Employees of Shenzhen Customs display seized solid industrial waste which was smuggled into China. [Photo/Xinhua]
China notified the World Trade Organization on July 18 it will ban the import of 24 different types of solid waste shipments by the end of this year, as part of a campaign to tackle environmental pollution, Reuters reported.
The import ban, which will go into effect at the end of 2017, includes plastics, slag from steelmaking, vanadium slag, unsorted scrap paper and discarded textile materials. According to China’s WTO filing, the list has been adjusted to protect the country’s environment and the public’s health.
“The move shows that the government is stepping up the fight against pollution and environmental degradation as decades of fast growth have caused the country to be saddled with polluted air, and contaminated soil and water,” said Xue Rongjiu, deputy director of the Beijing-based China Society for World Trade Organization Studies.
China has been importing large amounts of plastic waste as raw materials for industrial production.
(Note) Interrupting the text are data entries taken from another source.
/-- A translation of the first 1 GiB of virtual addresses to the same physical addresses of this package, with every
permission, as a TLB entry of ASID 0 (R350, R352). -/
def identityEntry (coord : BitVec 11) : TlbEntry where
  asid := 0
  page := 0
  level := 2
  leaf := BitVec.ofNat 64 (0xC780000000000000 + coord.toNat)
  pins := 0

/-- A state whose next step issues a bundle of one slot with a table word: the bundle at address 64, that address mapped,
context 0 of core 0 resident and running there at supervisor privilege, in a handler for the two instructions that end
one, and nothing else due first (notes/assumptions/7.md). -/
def State.placeWord (s : State) (nbits w : Nat) : State :=
  let sw : SlotWord := BitVec.ofNat 32 (w % 2 ^ nbits)
  let (p, bank) : SlotPos × Option Bool := match slotOfWord sw with
    | some (p, .retu) => (p, some false)
    | some (p, .retl) => (p, some true)
    | some (p, _) => (p, none)
    | none => (.s, none)
  let s := s.putBytes (homeKey s.fabric.coord 64) (headerOf p :: slotBytes sw)
  let s := s.modCore 0 fun k => { k with
    tlb := identityEntry s.fabric.coord :: k.tlb
    bank := bank.map fun late => { Bank.enter 0 late 64 with checked := true } }
  let s := s.modCtx { core := 0, slot := 0 } fun c => { c with
    status := .running, sup := true, pc := 64, checked := true, cameFrom := none, pause := 0, transfer := none, delay := []
    reg := { c.reg with ptroot := 0 } }
  let m := s.mgmt
  { s with agenda := [], turns := [], mgmt := { m with shutter := { m.shutter with halt := false, fired := [] }, trip := false, railsOff := false }, cur := { s.cur with core := 0 } }

end Sys2Proof.Machine
end

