theorem Coded.cmaintFlush (n : Fin 16) (f : Fin 32) (a : Fin 64) (b : Fin 64) (c : Fin 64) : Coded.Statement (.cmaintFlush n f a b c) := by
  intro _ w h
  have R := Coded.read [(0x10, 27, 5), (n.val, 23, 4), (f.val, 18, 5), (a.val, 12, 6), (b.val, 6, 6), (c.val, 0, 6)] h rfl
    ⟨by decide, n.isLt, f.isLt, a.isLt, b.isLt, c.isLt, trivial⟩
  have eCopy := Coded.arm_Copy_16 w (R _ _ _ rfl)
  show decodeCopy w = _
  rw [eCopy]
  rw [Coded.fld_eq w 23 4 n (R _ _ _ rfl),
    Coded.fld_eq w 18 5 f (R _ _ _ rfl),
    Coded.fld_eq w 12 6 a (R _ _ _ rfl),
    Coded.fld_eq w 6 6 b (R _ _ _ rfl),
    Coded.fld_eq w 0 6 c (R _ _ _ rfl)]
  rfl

theorem Coded.cmaintInval (n : Fin 16) (f : Fin 32) (a : Fin 64) (b : Fin 64) (c : Fin 64) : Coded.Statement (.cmaintInval n f a b c) := by
  intro _ w h
  have R := Coded.read [(0x10, 27, 5), (n.val, 23, 4), (f.val, 18, 5), (a.val, 12, 6), (b.val, 6, 6), (c.val, 0, 6)] h rfl
    ⟨by decide, n.isLt, f.isLt, a.isLt, b.isLt, c.isLt, trivial⟩
  have eCopy := Coded.arm_Copy_16 w (R _ _ _ rfl)
  show decodeCopy w = _
  rw [eCopy]
  rw [Coded.fld_eq w 23 4 n (R _ _ _ rfl),
    Coded.fld_eq w 18 5 f (R _ _ _ rfl),
    Coded.fld_eq w 12 6 a (R _ _ _ rfl),
    Coded.fld_eq w 6 6 b (R _ _ _ rfl),
    Coded.fld_eq w 0 6 c (R _ _ _ rfl)]
  rfl

theorem Coded.cmaintTlb (n : Fin 16) (f : Fin 32) (a : Fin 64) (b : Fin 64) (c : Fin 64) : Coded.Statement (.cmaintTlb n f a b c) := by
  intro _ w h
  have R := Coded.read [(0x10, 27, 5), (n.val, 23, 4), (f.val, 18, 5), (a.val, 12, 6), (b.val, 6, 6), (c.val, 0, 6)] h rfl
    ⟨by decide, n.isLt, f.isLt, a.isLt, b.isLt, c.isLt, trivial⟩
  have eCopy := Coded.arm_Copy_16 w (R _ _ _ rfl)
  show decodeCopy w = _
  rw [eCopy]
  rw [Coded.fld_eq w 23 4 n (R _ _ _ rfl),
    Coded.fld_eq w 18 5 f (R _ _ _ rfl),
    Coded.fld_eq w 12 6 a (R _ _ _ rfl),
    Coded.fld_eq w 6 6 b (R _ _ _ rfl),
    Coded.fld_eq w 0 6 c (R _ _ _ rfl)]
  rfl

theorem Coded.cpin (n : Fin 16) (f : Fin 32) (a : Fin 64) (b : Fin 64) (c : Fin 64) : Coded.Statement (.cpin n f a b c) := by
  intro _ w h
  have R := Coded.read [(0x11, 27, 5), (n.val, 23, 4), (f.val, 18, 5), (a.val, 12, 6), (b.val, 6, 6), (c.val, 0, 6)] h rfl
    ⟨by decide, n.isLt, f.isLt, a.isLt, b.isLt, c.isLt, trivial⟩
  have eCopy := Coded.arm_Copy_17 w (R _ _ _ rfl)
  show decodeCopy w = _
  rw [eCopy]
  rw [Coded.fld_eq w 23 4 n (R _ _ _ rfl),
    Coded.fld_eq w 18 5 f (R _ _ _ rfl),
    Coded.fld_eq w 12 6 a (R _ _ _ rfl),
    Coded.fld_eq w 6 6 b (R _ _ _ rfl),
    Coded.fld_eq w 0 6 c (R _ _ _ rfl)]
  rfl

theorem Coded.cpinUnpin (n : Fin 16) (f : Fin 32) (a : Fin 64) (b : Fin 64) (c : Fin 64) : Coded.Statement (.cpinUnpin n f a b c) := by
  intro _ w h
  have R := Coded.read [(0x11, 27, 5), (n.val, 23, 4), (f.val, 18, 5), (a.val, 12, 6), (b.val, 6, 6), (c.val, 0, 6)] h rfl
    ⟨by decide, n.isLt, f.isLt, a.isLt, b.isLt, c.isLt, trivial⟩
  have eCopy := Coded.arm_Copy_17 w (R _ _ _ rfl)
  show decodeCopy w = _
  rw [eCopy]
  rw [Coded.fld_eq w 23 4 n (R _ _ _ rfl),
    Coded.fld_eq w 18 5 f (R _ _ _ rfl),
    Coded.fld_eq w 12 6 a (R _ _ _ rfl),
    Coded.fld_eq w 6 6 b (R _ _ _ rfl),
    Coded.fld_eq w 0 6 c (R _ _ _ rfl)]
  rfl

theorem Coded.cmcast (n : Fin 16) (f : Fin 32) (a : Fin 64) (b : Fin 64) : Coded.Statement (.cmcast n f a b) := by
  intro _ w h
  have R := Coded.read [(0x12, 27, 5), (n.val, 23, 4), (f.val, 18, 5), (a.val, 12, 6), (b.val, 6, 6)] h rfl
    ⟨by decide, n.isLt, f.isLt, a.isLt, b.isLt, trivial⟩
  have eCopy := Coded.arm_Copy_18 w (R _ _ _ rfl)
  show decodeCopy w = _
  rw [eCopy, if_pos (R _ _ _ rfl)]
  rw [Coded.fld_eq w 23 4 n (R _ _ _ rfl),
    Coded.fld_eq w 18 5 f (R _ _ _ rfl),
    Coded.fld_eq w 12 6 a (R _ _ _ rfl),
    Coded.fld_eq w 6 6 b (R _ _ _ rfl)]
  rfl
In 2016, China imported 7.3 million metric tons of plastic waste worth $3.7 billion, accounting for more than half of global imports, according to data from the Ministry of Environmental Protection.
He Jingtong, a professor of trade at Nankai University in Tianjin, said China is sending a clear signal to the WTO that the country no longer wishes to import foreign garbage and it is determined to crack down on all types of criminal activities.
Even though China’s law on the control of solid waste bans imports that cannot be used as raw materials or recycled through harmless means high profits, however, have pushed many people and companies to carry out smuggling activities, and often partner with overseas organizations.
The central government approved a reform plan in April to improve management of solid waste imports to protect environmental security and public health.
The United States, Japan, Italy, France and Germany were the top exporters of waste, according to a report published in 2016 by the Chinese Academy of International Trade and Economic Cooperation.
The Ministry of Environmental Protection launched a special campaign to crack down on pollution in imported waste processing this month.
The monthlong campaign, which started on July 1, came as the country saw serious pollution caused by a number of small companies processing imported waste, the ministry said.
A total of 420 inspectors had been selected from 27 provincial regions to form 60 teams to conduct full-scale examinations. They will focus on whether enterprises have passed environmental evaluations, violated rules in pollutant discharge, or illegally transferred waste imports, among other aspects.
Ningbo, a coastal city in East China’s Zhejiang province, returned a total of 80.23 million tons of foreign garbage between January and June, while Shandong province returned 45 million tons of waste, including 8 million of medical waste.